BEGIN Data records

-- ==== Sys2Proof/Word.lean ====
section
/-! DEFINITION. The word types of the spec (00_scope.md R13: a byte is an unsigned 8-bit value, bit 0 is the
least significant bit). -/

namespace Sys2Proof

/-- A byte on the wire or in a one-byte register. -/
abbrev Byte := BitVec 8

/-- The 6-bit addressId of a frame (R7, `ID_W`). -/
abbrev FrameId := BitVec 6

/-- A command word, or the 32 bits a register read returns (R61, R95). -/
abbrev Word32 := BitVec 32

end Sys2Proof
end

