-- ==== Sys2Proof/Machine/Codes.lean ====
section
/-! DEFINITION. The meanings of the rows of the opcode table that are not commands: the sixteen state codes (R98;
log 1), the four battery-type codes (R99; log 2), the two wire symbols (R82, R83; log 3). They are the pieces the
commands are made of. -/

namespace Sys2Proof.Machine

/-! ### State codes: what a TICK does that finds DP in the state (R151) -/

/-- The meaning of the state code ST_NODEV (R171). -/
def execStNodev (s : State) : Host.Outcome State Fault Refusal := .next (tickNodev Config.env s)

/-- The meaning of the state code ST_REQID (R172). -/
def execStReqid (s : State) : Host.Outcome State Fault Refusal := .next (tickReqid Config.env s)

/-- The meaning of the state code ST_RSPID (R173). -/
def execStRspid (s : State) : Host.Outcome State Fault Refusal := .next (tickRspid Config.env s)

/-- The meaning of the state code ST_REQBT (R174). -/
def execStReqbt (s : State) : Host.Outcome State Fault Refusal := .next (tickReqbt Config.env s)

/-- The meaning of the state code ST_RSPBT (R175). -/
def execStRspbt (s : State) : Host.Outcome State Fault Refusal := .next (tickRspbt Config.env s)

/-- The meaning of the state code ST_PREP (R176). -/
def execStPrep (s : State) : Host.Outcome State Fault Refusal := .next (tickPrep Config.env s)

/-- The meaning of the state code ST_RF2 (R177). -/
def execStRf2 (s : State) : Host.Outcome State Fault Refusal := .next (tickRf2 Config.env s)

/-- The meaning of the state code ST_RF5 (R178). -/
def execStRf5 (s : State) : Host.Outcome State Fault Refusal := .next (tickRf5 Config.env s)

/-- The meaning of the state code ST_RF6 (R179). -/
def execStRf6 (s : State) : Host.Outcome State Fault Refusal := .next (tickRf6 Config.env s)

/-- The meaning of the state code ST_PAUSE (R180). -/
def execStPause (s : State) : Host.Outcome State Fault Refusal := .next (tickPause Config.env s)

/-- The meaning of the state code ST_PREPCFG (R181). -/
def execStPrepcfg (s : State) : Host.Outcome State Fault Refusal := .next (tickPrepcfg Config.env s)

/-- The meaning of the state code ST_WC1 (R182). -/
def execStWc1 (s : State) : Host.Outcome State Fault Refusal := .next (tickWc1 Config.env s)

/-- The meaning of the state code ST_WC2 (R183). -/
def execStWc2 (s : State) : Host.Outcome State Fault Refusal := .next (tickWc2 Config.env s)

/-- The meaning of the state code ST_WB1 (R184). -/
def execStWb1 (s : State) : Host.Outcome State Fault Refusal := .next (tickWb1 Config.env s)

/-- The meaning of the state code ST_WB2 (R185). -/
def execStWb2 (s : State) : Host.Outcome State Fault Refusal := .next (tickWb2 Config.env s)

/-- The meaning of the state code ST_UNRECOGNISED (R186). -/
def execStUnrecognised (s : State) : Host.Outcome State Fault Refusal := .next (tickUnrecognised Config.env s)

/-! ### Battery-type codes: the frame the entry of `ST_WB2` sends for the code (R185, R220) -/

/-- The meaning of the battery-type code BT_STANDARD. -/
def execBtStandard (s : State) : Host.Outcome State Fault Refusal := .next (sendBatteryType Config.env 0#2 s)

/-- The meaning of the battery-type code BT_GEL. -/
def execBtGel (s : State) : Host.Outcome State Fault Refusal := .next (sendBatteryType Config.env 1#2 s)

/-- The meaning of the battery-type code BT_AGM. -/
def execBtAgm (s : State) : Host.Outcome State Fault Refusal := .next (sendBatteryType Config.env 2#2 s)

/-- The meaning of the battery-type code BT_UNDEFINED. -/
def execBtUndefined (s : State) : Host.Outcome State Fault Refusal := .next (sendBatteryType Config.env 3#2 s)

/-! ### Wire symbols: one `ChWrite` (R16) -/

/-- The meaning of the sync byte (R82). -/
def execWireSync (s : State) : Host.Outcome State Fault Refusal := .next (chWrite Config.env.params.sync s)

/-- The meaning of the address byte of a frame id (R83). -/
def execWirePid (id : FrameId) (s : State) : Host.Outcome State Fault Refusal :=
  .next (chWrite (pid Config.env.params id) s)

end Sys2Proof.Machine
end

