-- ==== Sys2Proof/Machine/Transport.lean ====
section
/-! DEFINITION. The Bus Transport commands OPEN, SEND, RECV, SLEEP (40_transport.md R114, R116, R120, R124). Each rule
is a function of the environment; the meaning of the instruction is that function at `Config.env`. -/

namespace Sys2Proof.Machine

/-- OPEN (R114, R115): `baud = 0` is refused and closes the transport; a configuration the channel does not take
closes it too, without a refusal. -/
def openCmd (E : Env) (baud : BitVec 24) (s : State) : State :=
  if baud = 0 then refuse { s with status := { s.status with opened := false } }
  else
    let r := chSetBaud E baud s
    if r.1 then
      let t := pinRx
        { r.2 with
          baud := baud
          byteTime := BitVec.ofNat 32 (byteTimeOf E.params baud.toNat)
          fto := BitVec.ofNat 32 (frameTimeoutOf E.params baud.toNat) }
      { t with status := { t.status with opened := true } }
    else { r.2 with status := { r.2.status with opened := false } }

/-- SEND (R116). -/
def sendCmd (E : Env) (id : FrameId) (len : BitVec 4) (pver : BitVec 2) (s : State) : State :=
  if s.status.opened && lenOk len then btSend E id (txPayload s len) pver s else refuse s

/-- RECV (R120). -/
def recvCmd (E : Env) (id : FrameId) (len : BitVec 4) (pver : BitVec 2) (s : State) : State :=
  if s.status.opened && lenOk len then btRecv E id len.toNat pver s else refuse s

/-- SLEEP (R124). -/
def sleepCmd (E : Env) (s : State) : State :=
  if s.status.opened then btSend E E.params.diagReqId E.params.sleepPayload.toList 1#2 s else refuse s

/-- The meaning of OPEN. -/
def execOpenBus (baud : BitVec 24) (s : State) : Host.Outcome State Fault Refusal := .next (openCmd Config.env baud s)

/-- The meaning of SEND. -/
def execSend (id : FrameId) (len : BitVec 4) (pver : BitVec 2) (s : State) : Host.Outcome State Fault Refusal :=
  .next (sendCmd Config.env id len pver s)

/-- The meaning of RECV. -/
def execRecv (id : FrameId) (len : BitVec 4) (pver : BitVec 2) (s : State) : Host.Outcome State Fault Refusal :=
  .next (recvCmd Config.env id len pver s)

/-- The meaning of SLEEP. -/
def execSleep (s : State) : Host.Outcome State Fault Refusal := .next (sleepCmd Config.env s)

end Sys2Proof.Machine
end

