-- ==== Sys2Proof/Laws/Ops.lean ====
section
/-! SUPPORT. For each shared operation, once, everything it can do: a proof cites these and does not unfold the
operation. -/

namespace Sys2Proof.Machine

/-! ### Configuration -/

@[simp] theorem env_params : Config.env.params = Config.params := rfl
@[simp] theorem env_busAnswer : Config.env.busAnswer = Config.busAnswer := rfl
@[simp] theorem env_baudOk : Config.env.baudOk = Config.baudOk := rfl

/-- The machine's parameters meet R7's constraints. -/
theorem config_params_ok : Config.params.Ok := by
  refine ⟨by simp [Config.params], ?_, ?_, ?_, ?_, ?_, ?_, ?_, ?_, ?_, ?_, ?_⟩
  all_goals simp [Config.params]
  all_goals omega

/-- `len` at most 8, as a statement about numbers. -/
theorem lenOk_iff (len : BitVec 4) : lenOk len = true ↔ len.toNat ≤ 8 := decide_eq_true_iff

/-! ### Time drawn by the environment -/

theorem sendDelay_le (E : Env) (s : State) : sendDelay E s ≤ E.params.tSendMax :=
  Nat.lt_succ_iff.mp (Nat.mod_lt _ (Nat.succ_pos _))

theorem recvDelay_le (E : Env) (s : State) : recvDelay E s ≤ recvBound E s :=
  Nat.lt_succ_iff.mp (Nat.mod_lt _ (Nat.succ_pos _))

/-! ### The transmit sequence -/

theorem sendHeader_eq (E : Env) (id : FrameId) (s : State) :
    sendHeader E id s = { s with wire := s.wire ++ headerSymbols E.params id } := by
  simp [sendHeader, chWrite, chBreak, headerSymbols]

theorem chWriteAll_eq (bytes : List Byte) (s : State) :
    chWriteAll bytes s = { s with wire := s.wire ++ bytes.map .byte } := by
  induction bytes generalizing s with
  | nil => simp [chWriteAll]
  | cons b bs ih =>
    have : chWriteAll (b :: bs) s = chWriteAll bs (chWrite b s) := rfl
    rw [this, ih]
    simp [chWrite]

/-- `BT.send` whole: the pin is back, the frame is in `WIRE`, some time has passed, nothing else changed (R117). -/
theorem btSend_eq (E : Env) (id : FrameId) (payload : List Byte) (pver : BitVec 2) (s : State) :
    btSend E id payload pver s =
      { s with
        status := { s.status with txen := false }
        wire := s.wire ++ sendEvents E.params id payload pver
        time := s.time + BitVec.ofNat 32 (sendDelay E s)
        draws := s.draws + 1 } := by
  simp [btSend, sendHeader_eq, chWriteAll_eq, pinRx, pinTx, chWrite, waitDrawn, sendEvents]

/-! ### The receive sequence -/

theorem recvHeader_eq (E : Env) (id : FrameId) (s : State) :
    recvHeader E id s =
      { s with
        status := { s.status with txen := false }
        wire := s.wire ++ recvEvents E.params id
        rxFifo := [] } := by
  simp [recvHeader, sendHeader_eq, pinRx, pinTx, chFlush, recvEvents]

/-- The inner loop takes the first `room` bytes of the FIFO. -/
theorem drain_eq (room : Nat) (fifo got : List Byte) :
    drain room fifo got = (got ++ fifo.take room, fifo.drop room) := by
  induction room generalizing fifo got with
  | zero => simp [drain]
  | succ n ih => cases fifo <;> simp [drain, ih]

/-- `BT.recv` whole (R119): the registers it writes, and nothing else. -/
theorem btRecv_eq (E : Env) (id : FrameId) (len : Nat) (pver : BitVec 2) (s : State) :
    btRecv E id len pver s =
      { s with
        rxBuf := rxFilled E s.draws (recvPoll E id len s).1
        rxFifo := (recvPoll E id len s).2
        rxCount := BitVec.ofNat 4 (recvPoll E id len s).1.length
        status := { s.status with
          txen := false
          rxCkOk := rxCheck E.params id len pver (recvPoll E id len s).1 }
        wire := s.wire ++ recvEvents E.params id
        time := s.time + BitVec.ofNat 32 (recvDelay E s)
        draws := s.draws + 1 } := by
  simp [btRecv, recvHeader_eq, waitDrawn]

/-- The loop a receive runs, as a function of the state before it. -/
theorem recvPoll_eq (E : Env) (id : FrameId) (len : Nat) (s : State) :
    recvPoll E id len s =
      pollLoop s.fto.toNat E.params.pollStep (len + 1) (s.fto.toNat + 2) 0 []
        (E.busAnswer s.draws (s.wire ++ recvEvents E.params id)) [] := by
  simp [recvPoll, recvHeader_eq]

/-- One poll of the receive loop (R119). -/
theorem pollLoop_succ (fto pollStep want fuel waited : Nat) (fifo : List Byte) (coming : List (Nat × Byte))
    (got : List Byte) :
    pollLoop fto pollStep want (fuel + 1) waited fifo coming got =
      if (drain (want - got.length) (fifo ++ arrived waited coming) got).1.length = want then
        drain (want - got.length) (fifo ++ arrived waited coming) got
      else if fto < waited then drain (want - got.length) (fifo ++ arrived waited coming) got
      else pollLoop fto pollStep want fuel (waited + pollStep)
        (drain (want - got.length) (fifo ++ arrived waited coming) got).2 (notArrived waited coming)
        (drain (want - got.length) (fifo ++ arrived waited coming) got).1 := rfl

/-- The loop never holds more bytes than it wants. -/
theorem pollLoop_length_le (fto pollStep want fuel waited : Nat) (fifo : List Byte) (coming : List (Nat × Byte))
    (got : List Byte) (h : got.length ≤ want) :
    (pollLoop fto pollStep want fuel waited fifo coming got).1.length ≤ want := by
  induction fuel generalizing waited fifo coming got with
  | zero => exact h
  | succ n ih =>
    have hd : (drain (want - got.length) (fifo ++ arrived waited coming) got).1.length ≤ want := by
      simp only [drain_eq, List.length_append, List.length_take]
      omega
    simp only [pollLoop]
    split
    · exact hd
    · split
      · exact hd
      · exact ih _ _ _ _ hd

/-- Once there is fuel for every poll up to the timeout, more fuel changes nothing. -/
theorem pollLoop_fuel (fto pollStep want : Nat) (hp : 1 ≤ pollStep) (fuel : Nat) :
    ∀ (waited : Nat) (fifo : List Byte) (coming : List (Nat × Byte)) (got : List Byte),
      fto + 2 ≤ fuel + waited → 1 ≤ fuel →
      pollLoop fto pollStep want (fuel + 1) waited fifo coming got =
        pollLoop fto pollStep want fuel waited fifo coming got := by
  induction fuel with
  | zero => intro _ _ _ _ _ h; omega
  | succ n ih =>
    intro waited fifo coming got h _
    by_cases hw : fto < waited
    · simp [pollLoop, hw]
    · have step := ih (waited + pollStep)
        (drain (want - got.length) (fifo ++ arrived waited coming) got).2 (notArrived waited coming)
        (drain (want - got.length) (fifo ++ arrived waited coming) got).1 (by omega) (by omega)
      rw [pollLoop_succ _ _ _ (n + 1), step, ← pollLoop_succ]

/-- A receive gives at most `len + 1` bytes (R123). -/
theorem recvPoll_length_le (E : Env) (id : FrameId) (len : Nat) (s : State) :
    (recvPoll E id len s).1.length ≤ len + 1 := by
  rw [recvPoll_eq]
  exact pollLoop_length_le _ _ _ _ _ _ _ _ (by simp)

/-- `RXBUFi` holds the i-th byte received (R22). -/
theorem rxFilled_get (E : Env) (draw : Nat) (got : List Byte) (i : Nat) (h9 : i < 9) (hi : i < got.length) :
    (rxFilled E draw got)[i] = got[i] := by
  have : i = 0 ∨ i = 1 ∨ i = 2 ∨ i = 3 ∨ i = 4 ∨ i = 5 ∨ i = 6 ∨ i = 7 ∨ i = 8 := by omega
  rcases this with rfl | rfl | rfl | rfl | rfl | rfl | rfl | rfl | rfl <;> simp [rxFilled, hi]

/-! ### DP's own calls -/

theorem dpSend_open (E : Env) (payload : Vector Byte 8) (s : State) (h : s.status.opened = true) :
    dpSend E payload s = btSend E E.params.diagReqId payload.toList E.params.pverDp s := by
  simp [dpSend, h]

theorem dpSend_closed (E : Env) (payload : Vector Byte 8) (s : State) (h : s.status.opened = false) :
    dpSend E payload s = s := by
  simp [dpSend, h]

theorem dpRecv_open (E : Env) (id : FrameId) (len : Nat) (s : State) (h : s.status.opened = true) (hl : len ≤ 8) :
    dpRecv E id len s =
      { btRecv E id len E.params.pverDp s with lastIo := (btRecv E id len E.params.pverDp s).rxCount } := by
  simp [dpRecv, h, Config.maxPayload, hl]

theorem dpRecv_skipped (E : Env) (id : FrameId) (len : Nat) (s : State)
    (h : ¬(s.status.opened = true ∧ len ≤ 8)) : dpRecv E id len s = { s with lastIo := 0 } := by
  have : (s.status.opened && decide (len ≤ Config.maxPayload)) = false :=
    Bool.eq_false_iff.mpr fun hc => h (by
      obtain ⟨ho, hl⟩ := (Bool.and_eq_true _ _).mp hc
      exact ⟨ho, of_decide_eq_true hl⟩)
  simp [dpRecv, this]

/-! ### The host port -/

theorem writeReg_txBuf (r : BitVec 6) (v : Word32) (s : State) (h : 8 ≤ r.toNat ∧ r.toNat < 16) :
    writeReg r v s = { s with txBuf := s.txBuf.set (r.toNat - 8) (v.setWidth 8) (by omega) } := by
  simp [writeReg, h]

theorem writeReg_ignored (r : BitVec 6) (v : Word32) (s : State) (h : ¬(8 ≤ r.toNat ∧ r.toNat < 16)) :
    writeReg r v s = s := by
  simp [writeReg, h]

end Sys2Proof.Machine
end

END Data records

• _Exercise goal_: Show all lines from the data above in which the word "else" appears.

• _Exercise solution_:
  else
    else { r.2 with status := { r.2.status with opened := false } }
  if s.status.opened && lenOk len then btSend E id (txPayload s len) pver s else refuse s
  if s.status.opened && lenOk len then btRecv E id len.toNat pver s else refuse s
  if s.status.opened then btSend E E.params.diagReqId E.params.sleepPayload.toList 1#2 s else refuse s
/-- `BT.send` whole: the pin is back, the frame is in `WIRE`, some time has passed, nothing else changed (R117). -/
/-- `BT.recv` whole (R119): the registers it writes, and nothing else. -/
      else if fto < waited then drain (want - got.length) (fifo ++ arrived waited coming) got
      else pollLoop fto pollStep want fuel (waited + pollStep)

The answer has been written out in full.